● **INPUT RECORDS**
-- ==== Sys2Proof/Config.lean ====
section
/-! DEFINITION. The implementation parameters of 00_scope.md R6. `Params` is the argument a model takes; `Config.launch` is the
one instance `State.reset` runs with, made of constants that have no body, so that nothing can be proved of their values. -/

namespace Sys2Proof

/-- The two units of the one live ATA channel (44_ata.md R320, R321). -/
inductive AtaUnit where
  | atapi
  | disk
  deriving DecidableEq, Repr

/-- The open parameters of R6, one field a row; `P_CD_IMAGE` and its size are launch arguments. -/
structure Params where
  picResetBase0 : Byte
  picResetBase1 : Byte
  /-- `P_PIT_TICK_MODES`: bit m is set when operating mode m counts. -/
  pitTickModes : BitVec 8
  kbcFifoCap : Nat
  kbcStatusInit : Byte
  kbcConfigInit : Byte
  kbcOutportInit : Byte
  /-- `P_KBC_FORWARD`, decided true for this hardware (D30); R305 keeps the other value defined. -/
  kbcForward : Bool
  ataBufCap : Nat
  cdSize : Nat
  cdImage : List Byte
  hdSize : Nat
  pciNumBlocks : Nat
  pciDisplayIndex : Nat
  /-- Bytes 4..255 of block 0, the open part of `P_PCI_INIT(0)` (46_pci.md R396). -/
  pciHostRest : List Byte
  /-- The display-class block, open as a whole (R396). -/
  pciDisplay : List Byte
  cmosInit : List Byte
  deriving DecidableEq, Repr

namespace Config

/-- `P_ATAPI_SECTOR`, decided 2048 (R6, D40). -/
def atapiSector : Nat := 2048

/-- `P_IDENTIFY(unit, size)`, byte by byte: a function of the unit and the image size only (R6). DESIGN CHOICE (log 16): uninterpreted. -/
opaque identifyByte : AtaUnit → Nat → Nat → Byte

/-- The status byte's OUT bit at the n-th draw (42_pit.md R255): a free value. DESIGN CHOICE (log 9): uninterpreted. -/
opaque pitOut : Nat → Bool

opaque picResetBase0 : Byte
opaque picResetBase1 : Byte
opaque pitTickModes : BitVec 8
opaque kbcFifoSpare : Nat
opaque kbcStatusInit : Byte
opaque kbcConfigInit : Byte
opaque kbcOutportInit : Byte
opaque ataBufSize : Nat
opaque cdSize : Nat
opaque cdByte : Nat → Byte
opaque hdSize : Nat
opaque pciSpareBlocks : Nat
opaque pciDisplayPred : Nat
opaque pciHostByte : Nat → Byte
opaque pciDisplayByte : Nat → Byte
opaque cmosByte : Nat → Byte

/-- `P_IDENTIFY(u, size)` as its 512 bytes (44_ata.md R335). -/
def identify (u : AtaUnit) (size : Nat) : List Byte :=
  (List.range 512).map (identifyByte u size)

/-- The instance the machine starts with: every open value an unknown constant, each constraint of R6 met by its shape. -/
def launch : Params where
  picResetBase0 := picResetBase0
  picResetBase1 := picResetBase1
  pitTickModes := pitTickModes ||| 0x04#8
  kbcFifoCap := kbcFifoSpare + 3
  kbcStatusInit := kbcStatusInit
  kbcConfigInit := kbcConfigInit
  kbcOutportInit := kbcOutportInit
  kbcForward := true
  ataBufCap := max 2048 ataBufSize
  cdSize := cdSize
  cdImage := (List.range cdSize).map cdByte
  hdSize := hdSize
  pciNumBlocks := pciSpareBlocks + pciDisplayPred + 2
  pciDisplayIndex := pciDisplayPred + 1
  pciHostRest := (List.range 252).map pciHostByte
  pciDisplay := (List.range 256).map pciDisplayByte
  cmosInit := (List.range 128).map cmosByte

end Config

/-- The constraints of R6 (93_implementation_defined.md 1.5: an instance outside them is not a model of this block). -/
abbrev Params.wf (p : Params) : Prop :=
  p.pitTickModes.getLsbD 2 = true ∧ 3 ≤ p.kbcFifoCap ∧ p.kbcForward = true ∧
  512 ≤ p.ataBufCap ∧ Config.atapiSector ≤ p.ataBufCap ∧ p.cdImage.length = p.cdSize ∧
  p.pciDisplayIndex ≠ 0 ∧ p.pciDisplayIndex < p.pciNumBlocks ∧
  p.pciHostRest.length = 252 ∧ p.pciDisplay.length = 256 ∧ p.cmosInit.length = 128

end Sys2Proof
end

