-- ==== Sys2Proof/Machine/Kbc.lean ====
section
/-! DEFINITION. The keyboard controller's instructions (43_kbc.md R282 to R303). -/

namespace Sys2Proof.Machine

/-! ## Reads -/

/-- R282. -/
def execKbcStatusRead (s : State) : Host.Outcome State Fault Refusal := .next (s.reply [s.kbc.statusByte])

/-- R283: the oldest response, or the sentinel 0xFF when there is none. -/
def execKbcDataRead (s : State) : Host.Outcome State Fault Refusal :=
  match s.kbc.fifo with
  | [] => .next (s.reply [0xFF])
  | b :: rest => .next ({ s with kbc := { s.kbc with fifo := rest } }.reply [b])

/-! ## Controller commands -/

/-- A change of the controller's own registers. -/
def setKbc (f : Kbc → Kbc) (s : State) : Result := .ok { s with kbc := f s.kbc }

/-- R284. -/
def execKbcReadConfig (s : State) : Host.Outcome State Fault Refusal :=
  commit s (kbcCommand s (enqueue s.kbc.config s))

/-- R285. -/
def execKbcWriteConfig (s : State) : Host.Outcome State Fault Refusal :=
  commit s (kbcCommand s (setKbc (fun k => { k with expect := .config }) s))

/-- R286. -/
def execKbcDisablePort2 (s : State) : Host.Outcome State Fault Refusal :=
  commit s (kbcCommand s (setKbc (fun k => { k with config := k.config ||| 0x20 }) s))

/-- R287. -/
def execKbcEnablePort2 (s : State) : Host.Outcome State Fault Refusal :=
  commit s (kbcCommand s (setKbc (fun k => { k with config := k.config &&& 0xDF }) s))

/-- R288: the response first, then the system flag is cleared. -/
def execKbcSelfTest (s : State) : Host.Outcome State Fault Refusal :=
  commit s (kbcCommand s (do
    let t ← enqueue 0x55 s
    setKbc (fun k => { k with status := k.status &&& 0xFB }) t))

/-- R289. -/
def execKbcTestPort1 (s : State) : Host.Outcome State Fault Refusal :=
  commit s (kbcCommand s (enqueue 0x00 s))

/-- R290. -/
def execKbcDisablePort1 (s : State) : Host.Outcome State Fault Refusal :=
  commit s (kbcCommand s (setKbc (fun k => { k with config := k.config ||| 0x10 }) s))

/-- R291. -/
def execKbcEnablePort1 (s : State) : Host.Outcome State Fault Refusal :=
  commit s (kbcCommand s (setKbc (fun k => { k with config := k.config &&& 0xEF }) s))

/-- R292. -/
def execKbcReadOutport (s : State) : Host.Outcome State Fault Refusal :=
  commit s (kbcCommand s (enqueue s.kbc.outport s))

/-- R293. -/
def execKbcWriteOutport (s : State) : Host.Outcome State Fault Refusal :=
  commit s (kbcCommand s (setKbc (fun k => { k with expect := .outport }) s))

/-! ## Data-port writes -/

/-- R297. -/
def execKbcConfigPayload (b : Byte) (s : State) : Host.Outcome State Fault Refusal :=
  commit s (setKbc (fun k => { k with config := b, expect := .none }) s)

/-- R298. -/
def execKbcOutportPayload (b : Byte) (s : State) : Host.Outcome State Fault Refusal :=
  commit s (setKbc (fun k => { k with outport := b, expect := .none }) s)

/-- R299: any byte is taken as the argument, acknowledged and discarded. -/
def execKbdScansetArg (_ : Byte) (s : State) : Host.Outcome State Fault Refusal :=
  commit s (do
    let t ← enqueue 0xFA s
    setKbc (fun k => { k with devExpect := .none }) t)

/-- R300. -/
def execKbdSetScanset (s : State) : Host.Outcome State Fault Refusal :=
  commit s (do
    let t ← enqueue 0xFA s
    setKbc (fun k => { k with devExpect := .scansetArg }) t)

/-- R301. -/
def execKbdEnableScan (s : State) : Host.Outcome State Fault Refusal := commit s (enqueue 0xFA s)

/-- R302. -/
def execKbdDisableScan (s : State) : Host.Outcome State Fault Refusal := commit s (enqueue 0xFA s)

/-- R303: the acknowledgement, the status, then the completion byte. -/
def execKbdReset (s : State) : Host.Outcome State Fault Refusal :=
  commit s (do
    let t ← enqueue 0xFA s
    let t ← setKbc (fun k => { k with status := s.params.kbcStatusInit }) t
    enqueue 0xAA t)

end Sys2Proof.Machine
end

● **WHAT THIS TASK INVOLVES**
Output only an exact transcription of the lines above from the one with "opaque cmosByte : Nat → Byte" up to and including the one with "p.pitTickModes.getLsbD 2 = true".

● **YOUR RESPONSE**
opaque cmosByte : Nat → Byte

/-- `P_IDENTIFY(u, size)` as its 512 bytes (44_ata.md R335). -/
def identify (u : AtaUnit) (size : Nat) : List Byte :=
  (List.range 512).map (identifyByte u size)

/-- The instance the machine starts with: every open value an unknown constant, each constraint of R6 met by its shape. -/
def launch : Params where
  picResetBase0 := picResetBase0
  picResetBase1 := picResetBase1
  pitTickModes := pitTickModes ||| 0x04#8
  kbcFifoCap := kbcFifoSpare + 3
  kbcStatusInit := kbcStatusInit
  kbcConfigInit := kbcConfigInit
  kbcOutportInit := kbcOutportInit
  kbcForward := true
  ataBufCap := max 2048 ataBufSize
  cdSize := cdSize
  cdImage := (List.range cdSize).map cdByte
  hdSize := hdSize
  pciNumBlocks := pciSpareBlocks + pciDisplayPred + 2
  pciDisplayIndex := pciDisplayPred + 1
  pciHostRest := (List.range 252).map pciHostByte
  pciDisplay := (List.range 256).map pciDisplayByte
  cmosInit := (List.range 128).map cmosByte

end Config

/-- The constraints of R6 (93_implementation_defined.md 1.5: an instance outside them is not a model of this block). -/
abbrev Params.wf (p : Params) : Prop :=
  p.pitTickModes.getLsbD 2 = true ∧ 3 ≤ p.kbcFifoCap ∧ p.kbcForward = true ∧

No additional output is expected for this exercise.